Cardiac myxomas are the most common histological type, accounting for 30–50% of all primary cardiac neoplasms, with an estimated clinical incidence of 0.5 per million population per year. We report a case of a 60-year-old woman with poorly controlled hypertension and type 2 diabetes who presented with several months of recurrent pre-syncopal episodes and palpitations. Clinical examination revealed sinus tachycardia at 120 bpm without an audible murmur — a deceptively unremarkable finding given the underlying pathology. Transthoracic echocardiography identified a mobile echogenic mass measuring 33 × 22 mm arising from the mitral valve, with Doppler evidence of intermittent inflow obstruction. Cardiac MRI confirmed the diagnosis of mitral valve myxoma.
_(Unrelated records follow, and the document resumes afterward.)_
-- ==== Sys2Proof/Tests/Slice0.lean ====
section
/-! SUPPORT. Slice0.lean: tests, each with its source in 95_test_vectors.md (V<n>, P<n>) or in a rule's example, and
for every obligation with hypotheses a witness of them. -/

namespace Sys2Proof.Tests

open Sys2Proof.Machine

/-! ## Encoding -/

/-- V1 to V6. -/
theorem test_decode_lifecycle :
    decode 2 0x01000000 = .op (.initMaster 0 .int false false 0) ∧
    decode 2 0x01000305 = .op (.initMaster 0 .dma false true 3) ∧
    decode 2 0x01000002 = .op (.initMaster 0 .int true false 0) ∧
    decode 2 0x0201000C = .op (.initSlave 1 .int false true true false 0) ∧
    decode 2 0x02010505 = .op (.initSlave 1 .dma false true false false 5) ∧
    decode 2 0x03000000 = .op (.deinit 0) ∧ decode 2 0x04000000 = .op (.setRate 0) ∧
    decode 2 0x05000000 = .op (.getRate 0) := by decide

/-- V7, V8. -/
theorem test_decode_configuration :
    decode 2 0x06000001 = .op (.setTargetAddr 0 true) ∧ decode 2 0x07010000 = .op (.setOwnAddr 1 false) ∧
    decode 2 0x08000001 = .op (.setCallback 0 true) ∧ decode 2 0x09000000 = .op (.irqEntry 0) ∧
    decode 2 0x09010000 = .op (.irqEntry 1) := by decide

/-- V9, V10. -/
theorem test_decode_master :
    decode 2 0x10000001 = .op (.mSend 0 true) ∧ decode 2 0x10000000 = .op (.mSend 0 false) ∧
    decode 2 0x11000001 = .op (.mRecv 0 true) ∧ decode 2 0x11010000 = .op (.mRecv 1 false) ∧
    decode 2 0x12000001 = .op (.mSendBlk 0 true) ∧ decode 2 0x13000001 = .op (.mRecvBlk 0 true) ∧
    decode 2 0x14000000 = .op (.mAbort 0) ∧ decode 2 0x15000000 = .op (.mGetStatus 0) := by decide

/-- V11, V12. -/
theorem test_decode_slave :
    decode 2 0x20010000 = .op (.sSetTxBuf 1) ∧ decode 2 0x21010000 = .op (.sSetRxBuf 1) ∧
    decode 2 0x22010000 = .op (.sSend 1) ∧ decode 2 0x23010000 = .op (.sRecv 1) ∧
    decode 2 0x24010000 = .op (.sSendBlk 1) ∧ decode 2 0x25010000 = .op (.sRecvBlk 1) ∧
    decode 2 0x26010000 = .op (.sAbort 1) ∧ decode 2 0x27010000 = .op (.sGetStatus 1) := by decide

/-- V13. -/
theorem test_decode_sequencer :
    decode 2 0x30000000 = .op (.seqStart 0) ∧ decode 2 0x31000000 = .op (.seqRstart 0) ∧
    decode 2 0x32000000 = .op (.seqWaitReady 0) ∧ decode 2 0x330000A0 = .op (.seqTxByte 0 0xA0) ∧
    decode 2 0x34000000 = .op (.seqStop 0) ∧ decode 2 0x35000001 = .op (.seqAddress 0 .read) := by decide

/-- V14, V15. -/
theorem test_decode_primitives :
    decode 2 0x40000000 = .op (.pStart 0) ∧ decode 2 0x41000000 = .op (.pRstart 0) ∧
    decode 2 0x42000000 = .op (.pStop 0) ∧ decode 2 0x43000001 = .op (.pSetDir 0 .tx) ∧
    decode 2 0x43000000 = .op (.pSetDir 0 .rx) ∧ decode 2 0x44000001 = .op (.pSetAck 0 .nack) ∧
    decode 2 0x450000A1 = .op (.pWriteData 0 0xA1) ∧ decode 2 0x46000000 = .op (.pReadData 0) ∧
    decode 2 0x47000000 = .op (.pReadLast 0) := by decide

/-- V16 to V18. -/
theorem test_decode_flags_and_dividers :
    decode 2 0x48000004 = .op (.pClearFlag 0 .startf) ∧ decode 2 0x48010008 = .op (.pClearFlag 1 .bnd) ∧
    decode 2 0x49000008 = .op (.pIntEnable 0 .bndie) ∧ decode 2 0x4A000100 = .op (.pIntDisable 0 .stopie) ∧
    decode 2 0x4B000027 = .op (.pSetDiv 0 39 0) ∧ decode 2 0x4B0003C7 = .op (.pSetDiv 0 199 3) ∧
    decode 2 0x4C000000 = .op (.pModuleEnable 0) ∧ decode 2 0x4D000000 = .op (.pModuleDisable 0) ∧
    decode 2 0x4E000000 = .op (.pGetFlags 0) ∧ decode 2 0x4F000003 = .op (.pSetDmareq 0 .tx true) ∧
    decode 2 0x4F000002 = .op (.pSetDmareq 0 .rx true) := by decide

/-- V19. -/
theorem test_decode_illegal :
    decode 2 0x00000000 = .rejected .reservedOpcode ∧ decode 2 0x0A000000 = .rejected .reservedOpcode ∧
    decode 2 0x16000000 = .rejected .reservedOpcode ∧ decode 2 0x28010000 = .rejected .reservedOpcode ∧
    decode 2 0x36000000 = .rejected .reservedOpcode ∧ decode 2 0x50000000 = .rejected .reservedOpcode ∧
    decode 2 0xFF000000 = .rejected .reservedOpcode ∧ decode 2 0x10100001 = .rejected .reservedBits ∧
    decode 2 0x10020001 = .rejected .noSuchInstance ∧ decode 2 0x14000001 = .rejected .undefinedImmBit ∧
    decode 2 0x10000002 = .rejected .undefinedImmBit ∧ decode 2 0x33000100 = .rejected .undefinedImmBit ∧
    decode 2 0x4B001000 = .rejected .undefinedImmBit ∧ decode 2 0x4800000C = .rejected .badFlagMask ∧
    decode 2 0x48000001 = .rejected .badFlagMask ∧ decode 2 0x49000004 = .rejected .badFlagMask ∧
    decode 2 0x48000000 = .rejected .badFlagMask := by decide
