-- ==== Sys2Proof/Machine/Step.lean ====
section
/-! DEFINITION. Machine/Step.lean: one step of the closed system (block and environment): the offered word, decoded and run (spec/00_scope.md R9, spec/41_frame_reader.md R70). -/

namespace Sys2Proof.Machine

/-- One step: exactly one offer is looked at (R9, R70). Where the agent whose turn it is offers
nothing, or the phase selects no internal step, the block waits and the turn passes (R70, R75, R97);
an offered word runs its instruction. -/
def step (s : State) : Host.Outcome State Fault Refusal :=
  match s.offered with
  | none   => .next s.passTurn
  | some w =>
    match decode w with
    | .ok i    => exec i (s.take w)
    | .error _ => .next (s.take w)

/-- The state whose next step meets the word numbered as the opcode table numbers it (DESIGN
CHOICE, log entries 6 and 7); a word on no channel leaves the state as it is. -/
def State.withFetchWord (s : State) (nbits w : Nat) : State :=
  match tableWord nbits w with
  | some c => s.place c
  | none   => s

end Sys2Proof.Machine
end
The patient underwent urgent surgical resection via median sternotomy with complete tumour excision and successful mitral valve preservation. Histopathology confirmed myxoma. At the twelve-month follow-up, she remained asymptomatic with no recurrence and preserved valve function. Primary cardiac tumours are rare (prevalence 0.001–0.03% in autopsy series), and myxomas arise from the mitral valve in fewer than 50 reported cases worldwide. This exceptional rarity, combined with a presentation dominated by pre-syncope and palpitations rather than the classic diastolic rumble expected with mitral obstruction, makes the diagnosis particularly elusive. The absence of an audible murmur reflects the intermittent and positional nature of tumour-related obstruction, which differs fundamentally from the fixed haemodynamic profile of rheumatic mitral stenosis. Early surgical referral with a valve-sparing approach, whenever feasible, is recommended to achieve optimal clinical outcomes while avoiding prosthetic valve-related complications. Long-term echocardiographic follow-up remains essential because of the potential for tumour recurrence.